何を思ったか、それまで黙って自分達のやり取りを静観していたキリルが、彼の腕を掴み引き止めたのだ。
「オルフェル、待ってくれ!」
「…何だ?」
次に、キリルが彼に何と言うか何となく察してしまい、思わず頭を抱えた。
「…テッド。僕は、今まで色んな人を見てきた。だから言える。彼は嘘をつくような目をしていない。彼は信じられるよ。」
「…………。」
・・・あぁ、もう。なんで、そんな分かりやすい『手口』に簡単に引っかかるんだ。自分たちがここに居ることを教えた人物を、口に出来なかった奴に。

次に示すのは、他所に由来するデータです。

/-- 12 R278, R283 to R289, R292 to R294: WDRIVE enters the mode at an aligned block, or resumes at WBA, once the sequencer and stream engine 0 are free. A
block goes on to its successor: NEXT; for WB.BRANCH the payload address where G[REG] is not 0; for WB.CALL the payload address, with NEXT on the link
stack; for WB.RET the link that it pops; WB.EXIT and a successor 0 end the mode, past the WDRIVE. A block that breaks a rule traps with cause 0x0F,
its OP and the reason, and has had no effect. At a safe point SPCNT becomes 0 and a pending pre-emption is taken with WBA in TVAL. Reason 0x04 for
any bit of ROUTE that its kind does not use, and WBA wholly 0 once the chain has ended, are the model's choices (log 64). -/
def Obligations.WeightChains : Prop :=
  ∀ (s : State) (a : GReg) (off : BitVec 32) (hdr : BitVec 512) (fmt count next route crc : Nat) (l : List Byte) (r : GReg),
    let h := s.hart
    let b : Word := h.rg a + off.signExtend 64
    let traps (i : Instr) (code : BitVec 8) (v : Word) : Prop := exec i s = .next (trapNow s { code := code, sub := 0, tval := v, unres := false })
    let goes (i : Instr) (g : Hart) (next : Nat) : Prop := ∃ t, exec i s = .next t ∧ Succeeded g next t ∧ t.mem = s.mem
    let w := elemWidth (elemOf fmt)
    let ptr := bytesNat l
    let depth := min h.wls.toNat 4
    -- WDRIVE
    (h.vq = [] → h.level = .s ∨ (h.vownV = true ∧ h.vownId = h.ctxid) → h.ill = false → vmfKnown h.vmf = true →
      ((∃ q ∈ h.q.toList, q ≠ []) → traps (.wdrive a off) 0x01 (Instr.wdrive a off).tval) ∧
      ((∀ q ∈ h.q.toList, q = []) → Settled s →
        (∀ x, engineAt s s.cur.tile 0 = some x → x.h1 = s.cur.h1 → x.ctx = h.ctxid → traps (.wdrive a off) 0x01 (Instr.wdrive a off).tval) ∧
        (s.tile.seqr ≠ none → engineAt s s.cur.tile 0 = none → exec (.wdrive a off) s = .next s) ∧
        (s.tile.seqr = none → engineAt s s.cur.tile 0 = none →
          let enters (g : Hart) : Prop := ∃ t, exec (.wdrive a off) s = .next t ∧ t.hart = { g with run := .weight, wbCtab := none, wbBlock := none, wdriveEnc := t.hart.wdriveEnc } ∧
            t.hart.wdriveEnc = (Instr.wdrive a off).tval ∧ t = (s.modTile fun z => { z with seqr := some s.cur.h1, postReply := none }).setHart t.hart
          (h.wbaRes = true → enters { h with wbResume := true }) ∧
          (h.wbaRes = false → b.toNat % 64 = 0 → b.toNat < 2 ^ 48 → enters { h with
            wls := 0, wbesDone := false, wbesArr := false, wbesTkn := false, wbesIdx := 0, wbaRes := true, wbaAddr := BitVec.ofNat 42 (b.toNat / 64),
            wbResume := false }) ∧
          (h.wbaRes = false → b.toNat % 64 ≠ 0 ∨ 2 ^ 48 ≤ b.toNat → traps (.wdrive a off) 0x04 b)))) ∧
    -- blocks without an effect, and links
    (BlockReady s hdr 10 fmt count next 0 l → (fmt ≤ 0x0F ∧ l.length = (count * w + 7) / 8) ∨ (fmt = 0xFF ∧ count = 0 ∧ l = []) → goes (.wbNop hdr) h next) ∧
    (BlockReady s hdr 11 0xFF 0 0 0 [] → goes (.wbExit hdr) h 0) ∧
    (BlockReady s hdr 6 7 1 next (5 + 16 * r.toNat) l → l.length = 8 →
      (ptr % 64 = 0 → ptr < 2 ^ 48 → goes (.wbBranch hdr) h (if h.rg r = 0 then next else ptr)) ∧
      (ptr % 64 ≠ 0 ∨ 2 ^ 48 ≤ ptr → traps (.wbBranch hdr) 0x0F 0x0601)) ∧
    (BlockReady s hdr 7 7 1 next 0 l → l.length = 8 →
      (depth < 4 → ptr % 64 = 0 → ptr < 2 ^ 48 → goes (.wbCall hdr)
        { h with wle := h.wle.setIfInBounds depth (BitVec.ofNat 48 next), wls := BitVec.ofNat 3 (depth + 1) } ptr) ∧
      (depth < 4 → ptr % 64 ≠ 0 ∨ 2 ^ 48 ≤ ptr → traps (.wbCall hdr) 0x0F 0x0701) ∧ (depth = 4 → traps (.wbCall hdr) 0x0F 0x0707)) ∧
    (BlockReady s hdr 8 0xFF 0 0 0 [] →
      (0 < depth → goes (.wbRet hdr) { h with wls := BitVec.ofNat 3 (depth - 1) } (h.wle.toList.getD (depth - 1) 0).toNat) ∧
      (depth = 0 → traps (.wbRet hdr) 0x0F 0x0807)) ∧
    -- faults, here of WB.NOP
    (Calm s → ∀ sp, AtBlock s hdr 10 fmt count next route crc sp l →
      (0x13 < fmt → fmt ≠ 0xFF → traps (.wbNop hdr) 0x0F 0x0A03) ∧
      (fmt ≤ 0x0F → l.length ≠ (count * w + 7) / 8 → traps (.wbNop hdr) 0x0F 0x0A03) ∧
      (fmt ≤ 0x0F → l.length = (count * w + 7) / 8 →
        (next % 64 ≠ 0 ∨ 2 ^ 48 ≤ next → traps (.wbNop hdr) 0x0F 0x0A01) ∧
        (next % 64 = 0 → next < 2 ^ 48 → route ≠ 0 → traps (.wbNop hdr) 0x0F 0x0A04) ∧
        (next % 64 = 0 → next < 2 ^ 48 → route = 0 → sp = false → crc ≠ (crc32c l).toNat → traps (.wbNop hdr) 0x0F 0x0A05) ∧
        -- a safe point
        (next % 64 = 0 → next < 2 ^ 48 → route = 0 → sp = true → h.wbResume = false →
          (h.sip.getLsbD 0 = false → crc = (crc32c l).toNat → goes (.wbNop hdr) { h with spcnt := 0 } next) ∧
          (h.level = .u → h.sip.getLsbD 0 = true → s.tile.fabric.owner = none → ∃ t, exec (.wbNop hdr) s = .next t ∧ t.mem = s.mem ∧ t.tile.seqr = none ∧
            t.hart = { h with
              tepc := h.pc &&& 0x000FFFFFFFFFFFFC, tcause := 0x8000000000000020, full := true, spf := false, pp := .u, pie := h.ie, ie := false, tip := true,
              level := .s, pc := h.tvec, run := .running, batchWait := false, bwait := none, trapWait := none, replay := none, replayed := none,
              spe0 := 0xFFFFFFFFFFFFFFFE, spe1 := 0x3FFF, sip := h.sip &&& 6, spcnt := 0, tval := (if h.wbaRes then 0x8000000000000000 else 0) + h.wbaAddr.setWidth 64 <<< 6 }))))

どうして、そんなに真っ直ぐな瞳で・・・・あいつに似た色で・・・・。
こんな状況だが、『ああいう目を持つ者に、自分は弱いのだ』ということを知った。
・・・それなら、もう仕方ない。
「…オルフェル、だったよな。一つ条件がある。」
「何だ?」
「もし、お前が…裏切るような素振りを見せたその時は……分かってるな?」
「…あぁ。この命に賭けて誓おう。」
来ないで欲しいとは思うが、もし”その時”が来てしまったら、何を犠牲にしてでもお前を『殺す』。暗にそう言うと、彼はしっかりと頷いた。
これは脅しだ。それは自分で分かっている。だが、何より優先させるべきは『彼女の救出』。彼女がいなければ、自分が自分でいられる自信がない。これから先の自分に・・・。
だからこそ裏切るなと言った。だからこそ誓えと言った。そして彼は、命を賭けると言ってそれを了承した。了承したという事は、『裏切りは”死”』という約束をしたことになる。
あぁ・・・・どうか、あいつに似た目を持つキリルが信じた、あんたの事を・・・・
「……殺させないでくれ。」
「分かっている。私は、復讐が出来ればそれで良い。」
ふと視線を上げれば、キリルと目が合った。
彼は、静かに微笑むと、そっと頷いた。